We may hence suppose the connection to be somewhat as follows: having obtained his letters patent in October 1499, João Fernandez fitted out his expedition, and sailed in the spring of 1500; he arrived off the east coast of Greenland and sailed along it, but the ice prevented him from landing. We have no information at all as to where else he may have been on this voyage. But having returned to Portugal, perhaps after a comparatively unsuccessful expedition, and finding furthermore that the King had issued letters patent to Gaspar Corte-Real, whose voyage had been more successful, Fernandez may have despaired of finding support for fresh enterprises in Portugal, and have turned at once to Bristol, where he took part in getting together an Anglo-Portuguese undertaking, and was thus the “llavorador” who first brought news of Greenland.

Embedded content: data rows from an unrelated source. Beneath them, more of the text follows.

-- ==== Sys2Proof/WellFormed.lean ====
section
/-! DEFINITION. Operands within the ranges that the spec gives them. `exec` is total and does not ask for this: an
operand out of range is a command to a function, die, page or port that is not there. -/

namespace Sys2Proof

/-- 256 functions (R105). -/
def okFunction (f : Nat) : Bool := decide (f < 256)
/-- An NSID is a dword. -/
def okNsid (n : Nat) : Bool := decide (n < 2 ^ 32)
/-- A queue identifier has 16 bits. -/
def okQueue (n : Nat) : Bool := decide (n < 2 ^ 16)
/-- A command identifier has 16 bits. -/
def okCommandId (n : Nat) : Bool := decide (n < 2 ^ 16)
/-- An LBA has 64 bits. -/
def okLba (n : Nat) : Bool := decide (n < 2 ^ 64)
/-- A command covers 1 to 65,536 logical blocks: NLB is a 0's based 16-bit field. -/
def okBlocks (n : Nat) : Bool := decide (1 ≤ n ∧ n ≤ 65536)
/-- Dataset Management carries 1 to 256 ranges: NR is a 0's based byte. -/
def okRanges (l : List (Nat × Nat)) : Bool := decide (1 ≤ l.length ∧ l.length ≤ 256)
/-- Identifiers of one byte: log pages, Features, CNS. -/
def okByte (n : Nat) : Bool := decide (n < 256)
/-- The firmware slot field has three bits. -/
def okSlot (n : Nat) : Bool := decide (n < 8)
/-- 32 channels with up to 32 dies each. -/
def okDie (d : Nat) : Bool := decide (d < 1024)
def okChannel (n : Nat) : Bool := decide (n < 32)
/-- A die's descriptor ring has 64 entries (R203). -/
def okRing (n : Nat) : Bool := decide (n < 64)
/-- 249 clock domains (R13). -/
def okDomain (n : Nat) : Bool := decide (n < 249)
/-- Two PCIe ports, four network interfaces, eight selective IDE streams (R428). -/
def okPort (n : Nat) : Bool := decide (n < 2)
def okInterface (n : Nat) : Bool := decide (n < 4)
def okStream (n : Nat) : Bool := decide (n < 8)
/-- Up to eight strings in the hold-up bank (R466). -/
def okString (n : Nat) : Bool := decide (n < 8)
/-- Three journal mirrors. -/
def okMirror (n : Nat) : Bool := decide (n < 3)
/-- Four DRAM subchannels of one or two ranks (R358). -/
def okSubchannel (n : Nat) : Bool := decide (n < 4)
def okRank (n : Nat) : Bool := decide (n < 2)
/-- 12 CIP lanes. -/
def okLanes (n : Nat) : Bool := decide (n ≤ 12)
/-- Register pages: one for each block, 1 to 22, and 64 to 95 for the flash channels (R520). -/
def okPage (p : Nat) : Bool := decide ((1 ≤ p ∧ p ≤ 22) ∨ (64 ≤ p ∧ p < 96))

/-- Every operand of the command lies in the range that the spec gives it. -/
def Instr.wf (i : Instr) : Bool :=
  match i with
  | .sqTailDoorbell f qid _ => okFunction f && okQueue qid
  | .cqHeadDoorbell f qid _ => okFunction f && okQueue qid
  | .commandFetch f qid cid _ _ => okFunction f && okQueue qid && okCommandId cid
  | .cqStall f qid => okFunction f && okQueue qid
  | .createIoSq _ qid _ _ cqid _ => okQueue qid && okQueue cqid
  | .createIoCq _ qid _ _ _ _ _ => okQueue qid
  | .deleteIoSq _ qid => okQueue qid
  | .deleteIoCq _ qid => okQueue qid
  | .getLogPage _ lid _ _ => okByte lid
  | .getLogPageMeters _ f _ _ => okFunction f
  | .getLogPageHarnessStatus _ f _ _ => okFunction f
  | .getLogPageMigrationRecord _ f _ _ => okFunction f
  | .identify _ cns nsid _ _ => okByte cns && okNsid nsid
  | .setFeatures _ fid _ => okByte fid
  | .getFeatures _ fid _ => okByte fid
  | .namespaceDelete _ nsid => okNsid nsid
  | .namespaceAttach _ nsid f => okNsid nsid && okFunction f
  | .namespaceDetach _ nsid f => okNsid nsid && okFunction f
  | .firmwareCommitStore _ fs => okSlot fs
  | .firmwareCommitNextReset _ fs => okSlot fs
  | .firmwareCommitImmediate _ fs => okSlot fs
  | .deviceSelfTest _ nsid _ => okNsid nsid
  | .secondaryControllerOnline _ f => okFunction f
  | .secondaryControllerOffline _ f => okFunction f
  | .formatNvm _ nsid _ => okNsid nsid
  | .formatNvmCryptoErase _ nsid _ => okNsid nsid
  | .flush _ nsid => okNsid nsid
  | .write _ nsid lba _ _ data _ => okNsid nsid && okLba lba && okBlocks data.length
  | .read _ nsid lba nlb => okNsid nsid && okLba lba && okBlocks nlb
  | .writeUncorrectable _ nsid lba nlb => okNsid nsid && okLba lba && okBlocks nlb
  | .compare _ nsid lba _ data => okNsid nsid && okLba lba && okBlocks data.length
  | .writeZeroes _ nsid lba nlb _ _ => okNsid nsid && okLba lba && okBlocks nlb
  | .datasetManagement _ nsid _ ranges => okNsid nsid && okRanges ranges
  | .verify _ nsid lba nlb => okNsid nsid && okLba lba && okBlocks nlb
  | .ioManagementReceive _ nsid _ => okNsid nsid
  | .ioManagementSend _ nsid _ => okNsid nsid
  | .zoneManagementReceive _ nsid lba _ _ => okNsid nsid && okLba lba
  | .zoneReset _ nsid lba _ => okNsid nsid && okLba lba
  | .zoneFinish _ nsid lba _ => okNsid nsid && okLba lba
  | .zoneOpen _ nsid lba _ => okNsid nsid && okLba lba
  | .zoneClose _ nsid lba _ => okNsid nsid && okLba lba
  | .zoneAppend _ nsid zslba _ data _ => okNsid nsid && okLba zslba && okBlocks data.length
  | .functionCreate _ f _ => okFunction f
  | .functionDelete _ f => okFunction f
  | .functionBind _ f _ => okFunction f
  | .harnessSet _ f _ => okFunction f
  | .harnessApply f => okFunction f
  | .functionFreeze _ f => okFunction f
  | .freezeDrained f => okFunction f
  | .tenFreezeLate f => okFunction f
  | .functionSave _ f => okFunction f
  | .saveApply f => okFunction f
  | .functionThaw _ f => okFunction f
  | .functionRestore _ f _ _ _ _ => okFunction f
  | .functionLevelReset f => okFunction f
  | .flrComplete f => okFunction f
  | .pcieFlr f => okFunction f
  | .ccEnClear f _ => okFunction f
  | .ccEnSet f _ _ _ _ _ => okFunction f
  | .sriovNumvfsWrite p _ => okPort p
  | .descriptorRead d slot _ => okDie d && okRing slot
  | .descriptorReadRun d slot _ => okDie d && okRing slot
  | .descriptorProgram d ix => okDie d && okRing ix
  | .descriptorEraseIntent d ix => okDie d && okRing ix
  | .descriptorErase d ix => okDie d && okRing ix
  | .descriptorStatus d ix _ => okDie d && okRing ix
  | .descriptorFeature d ix _ => okDie d && okRing ix
  | .descriptorReset d ix => okDie d && okRing ix
  | .descriptorRaw d ix _ _ => okDie d && okRing ix
  | .dieOpPoll d _ _ => okDie d
  | .dieOpComplete d _ => okDie d
  | .fchDieTimeout d => okDie d
  | .dieResetTimeout d => okDie d
  | .reinSuspend d ix => okDie d && okRing ix
  | .reinRead d ix => okDie d && okRing ix
  | .reinResume d => okDie d
  | .slotArbitration nn => okChannel nn
  | .codewordTransferEnd nn => okChannel nn
  | .fchStallPromote nn r => okChannel nn && okRing r
  | .dieRetrain d _ => okDie d
  | .channelRetrainDone nn _ => okChannel nn
  | .fchPinGo nn _ _ => okChannel nn
  | .trackerReview die _ => okDie die
  | .moveJournalMirror _ k die => okMirror k && okDie die
  | .dramOscRead sc rank _ => okSubchannel sc && okRank rank
  | .dramZqCalibration sc rank => okSubchannel sc && okRank rank
  | .keyStatus _ nsid => okNsid nsid
  | .loadNamespaceKey _ nsid _ => okNsid nsid
  | .clearKey _ nsid => okNsid nsid
  | .ideKm _ k _ => okStream k
  | .pcieLinkUp p _ _ _ => okPort p
  | .pcieLinkDown p => okPort p
  | .perstAssert p => okPort p
  | .pcieConfigRequest p f _ => okPort p && okFunction f
  | .hifIdeFail k => okStream k
  | .ethLinkChange ix _ => okInterface ix
  | .tlsHandshake f _ _ => okFunction f
  | .connect f qid _ _ _ ix _ _ _ => okFunction f && okQueue qid && okInterface ix
  | .commandCapsule f qid cid _ => okFunction f && okQueue qid && okCommandId cid
  | .keepAliveExpiry f => okFunction f
  | .adminConnectionClose f => okFunction f
  | .propertyGet f _ => okFunction f
  | .netPfcStorm ix => okInterface ix
  | .pfcStormEnd ix => okInterface ix
  | .arpRequest ix _ => okInterface ix
  | .neighborDiscovery ix _ => okInterface ix
  | .icmpEcho ix _ _ _ => okInterface ix
  | .routerAdvertisement ix _ _ => okInterface ix
  | .tunnelledAdminCommand _ f _ nsid _ _ _ _ => okFunction f && okNsid nsid
  | .stringTest k _ _ _ => okString k
  | .pcieLinkTraining p => okPort p
  | .firmwareLoad bad _ _ _ => okLanes bad
  | .nvmSubsystemReset f _ => okFunction f
  | .blockSoftReset p _ => okPage p
  | .tenantShutdown f => okFunction f
  | .eventRaise p _ _ _ _ => okPage p
  | .evtRawClear p _ _ => okPage p
  | .evtForce p _ => okPage p
  | .errAck p => okPage p
  | .sealBlock p => okPage p
  | .domainWake d => okDomain d
  | .domainGate d => okDomain d
  | .strideTick _ | .secondBoundary | .minuteBoundary | .tbsHour | .planCommit _ _ | .turnBoundary | .ppsEdge _ _ _
    | .ppsStep _ | .ppsHoldover | .setFeaturesTimestamp _ _ _ | .getFeaturesTimestamp _ | .tbsSetGo _ _ |
    .secondsSetApply | .tbsSecLoRead _ _ | .lanternTablePublish | .lanternDatagram | .getLogPageLantern _ _ _ |
    .completionPoint _ _ | .writeThroughEnter | .writeThroughExit | .sqDeletionApply | .getLogPageRedundancy _ _ _ |
    .getLogPageThermal _ _ _ | .getLogPageLedger _ _ _ | .getLogPageLedgerSummary _ _ | .getLogPageDieRoster _ _ _ |
    .abort _ | .setFeaturesArbitration _ _ | .setFeaturesPowerManagement _ _ | .setFeaturesVolatileWriteCache _ _ |
    .setFeaturesNumberOfQueues _ _ _ | .setFeaturesTemperatureThreshold _ _ | .setFeaturesKeepAliveTimer _ _ |
    .setFeaturesFdp _ _ | .asynchronousEventRequest _ | .namespaceCreate _ _ _ _ _ _ _ _ _ | .namespaceCreateFineFit
    | .namespaceCreateFineTimeout | .firmwareImageDownload _ _ _ | .fwActivationStop | .fwActivationSwitch |
    .fwActivationResume | .keepAlive _ | .directiveSend _ | .directiveReceive _ | .nvmeMiSend _ _ _ _ _ |
    .nvmeMiReceive _ _ _ _ | .doorbellBufferConfig _ | .securitySend _ _ _ _ | .securityReceive _ _ _ _ |
    .sanitizeBlockErase _ | .sanitizeComplete | .sanitizeCryptoErase _ | .sanitizeOverwrite _ | .getLbaStatus _ |
    .unusedVendorOpcode _ | .reservationRegister _ | .reservationReport _ | .reservationAcquire _ |
    .reservationRelease _ | .copy _ | .poolScaleApply | .tenMigSerialLoRead _ | .demotion | .checkpointStart |
    .ckptNow _ _ | .ckptDone | .mapCkptNumLoRead _ | .programUnitAssembly _ | .spanAllocate _ | .idleClosure _ |
    .ceilingChange | .codewordEncode _ _ _ _ | .engStallPromote _ | .decodeDone _ _ _ | .poisonWait | .reverseSearch
    | .ldcInjArm _ _ | .ldcBitsLoRead _ | .dieLost | .journalFlush _ | .parJrnRehome | .journalRehomeDone |
    .rebuildRow _ | .parRebuildDone | .groomRow _ _ | .rawMediaRead _ _ _ | .groomSpan _ _ | .pauseRebuild _ |
    .resumeRebuild _ | .parJseqLoRead _ | .reclaimVictimPick | .reclaimRowCopy _ _ | .spanEraseStart _ _ |
    .rclCopyLoRead _ | .rclHostLoRead _ | .dramLineCheckFail _ _ _ _ _ _ | .dmcRecompute _ _ | .dumpGo _ |
    .dramAlert _ _ _ | .srmWordCheckFail _ _ _ _ _ _ _ | .keyExchangeOffer _ _ _ | .exchangeResponse _ |
    .certificateChain _ _ _ | .loadMigrationKey _ _ | .shadowZeroize _ | .cipDecryptDone _ _ | .tlsRecordReceive _ _
    | .tlsKeyUpdate _ _ | .drbgReseed | .keyDrbgFail | .keyKcvLoRead _ | .getVersion _ | .getCapabilities _ |
    .negotiateAlgorithms _ _ _ _ _ | .getDigests _ | .getCertificate _ _ _ _ | .challenge _ _ _ |
    .getMeasurements _ _ _ | .keyExchange _ | .finish _ _ _ | .heartbeat _ _ | .keyUpdate _ _ | .endSession _ _ |
    .hifWinClose _ | .interfaceAddressWrite _ _ _ | .discoveryLogPage _ | .registerReadMessage _ _ _ _ |
    .registerWriteMessage _ _ _ _ _ | .setEndpointId _ _ | .readNvmeMiDataStructure _ _ _ |
    .subsystemHealthStatusPoll _ | .controllerHealthStatusPoll _ _ _ | .configurationGet _ _ |
    .configurationSet _ _ _ | .vpdRead _ _ _ | .vpdWrite _ _ _ | .nvmeMiReset _ | .basicManagementCommand |
    .uartConsoleInput _ | .jtagRegisterAccess _ _ _ _ _ | .jtagPinInstructionExit | .housekeepingRound _ _ _ |
    .openTest _ | .packageTemperatureRead _ | .throttleLevelLower | .snuffPowerOff | .relight | .lowPowerStateEntry
    | .hldTestNow _ _ | .pwrFail | .bankTrip | .vddCoreLow | .vddAonLow | .dumpFreeze | .dumpEnd _ _ _ _ |
    .powerReturnDuringDump | .xtalStop | .powerOnReset | .configurationImageLoad _ _ | .dramPhase _ _ |
    .dramFill _ _ | .flashGroupStart _ _ _ | .rosterCheck | .initialisation _ | .intentScan | .journalLoad |
    .replay _ | .nvmeReady | .deviceReset | .sysRst | .botSoftReset _ | .normalShutdown | .shutdownProgramsDone |
    .abruptShutdown | .ledgerRecordProgram | .ledgerProgramDone _ | .windowLoad _ | .windowNext _ | .windowResult _
    | .watermarkWrite _ _ | .evlWmark | .evlNewestLoRead _ | .evlOldestLoRead _ | .botSerial0Read _ |
    .thmSenseBadLoRead _ | .registerWrite _ _ _ _ _ _ _ | .cpxFwStopped | .pwrFailNHigh | .ledgerSectorEraseDone |
    .norRecordWriteDone => true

Portion of Diego Ribero’s map of 1529. (Nordenskiöld, 1897)
It must, of course, be admitted that the hypothesis here put forward of the voyage and discovery of João Fernandez is no more than a guess; but it seems more consistent than any of the explanations hitherto offered, and, as far as I can see, it does not conflict on any point with what contemporary documents have to tell us. It may be supposed that here, as so frequently has happened, the name of the discoverer, João Fernandez, has been more or less forgotten. His memory has perhaps only been preserved in the name Labrador itself—originally applied to Greenland, but afterwards transferred to the American continent[345]—whilst all the Portuguese discoveries in the north have been associated in later history with the other seafarer, Gaspar Corte-Real, who was of noble family and belonged to the King’s household, and who came from the same island of the Azores, Terceira.
Portion of Maggiolo’s map of 1527 (Harrisse, 1892). Compass-lines omitted
Gaspar Corte-Real belonged to a noble Portuguese family from Algarve and was born about 1450. He was the third and youngest son of João Vaz Corte-Real, who for twenty-two years, since 1474, had had a “capitanerie” as Governor of the Azores—first at Angra in the island of Terceira, later in São Jorge—and died in 1496.[346] Gaspar probably spent a part of his youth in the Azores, which were altogether “a hot-house of all kinds of ideas of maritime discovery”; he certainly became familiar at an early age with narratives of the numerous earlier attempts, and with the many plans of new ocean voyages which were discussed by the adventurous sailors of those islands. As already mentioned, the German, Martin Behaim, was also living in the Azores (cf. p. 287).
The newly discovered north-western lands made continuous
with Asia, on Maggiolo’s map of 1511. (Harrisse, 1900)
From the letters patent of May 1500, we see that Gaspar Corte-Real had at his own expense been trying even before that time to discover countries in the ocean, but as no more is said about it, the attempt was doubtless unsuccessful. It was pointed out above that from the King’s letters patent to his brother Miguel it looks as though Gaspar had made two voyages to the land he had discovered, which is also confirmed by the legend referred to on the anonymous Portuguese chart of about 1520. On the other hand, nothing is said about this voyage in the letters of the two Italian Ministers, nor on the Cantino map. It may seem natural to conclude that Gaspar, after having obtained his letters patent in May 1500, set out on an expedition, the expenses of which were defrayed by himself and his brother Miguel in partnership (cf. the letters patent to the latter).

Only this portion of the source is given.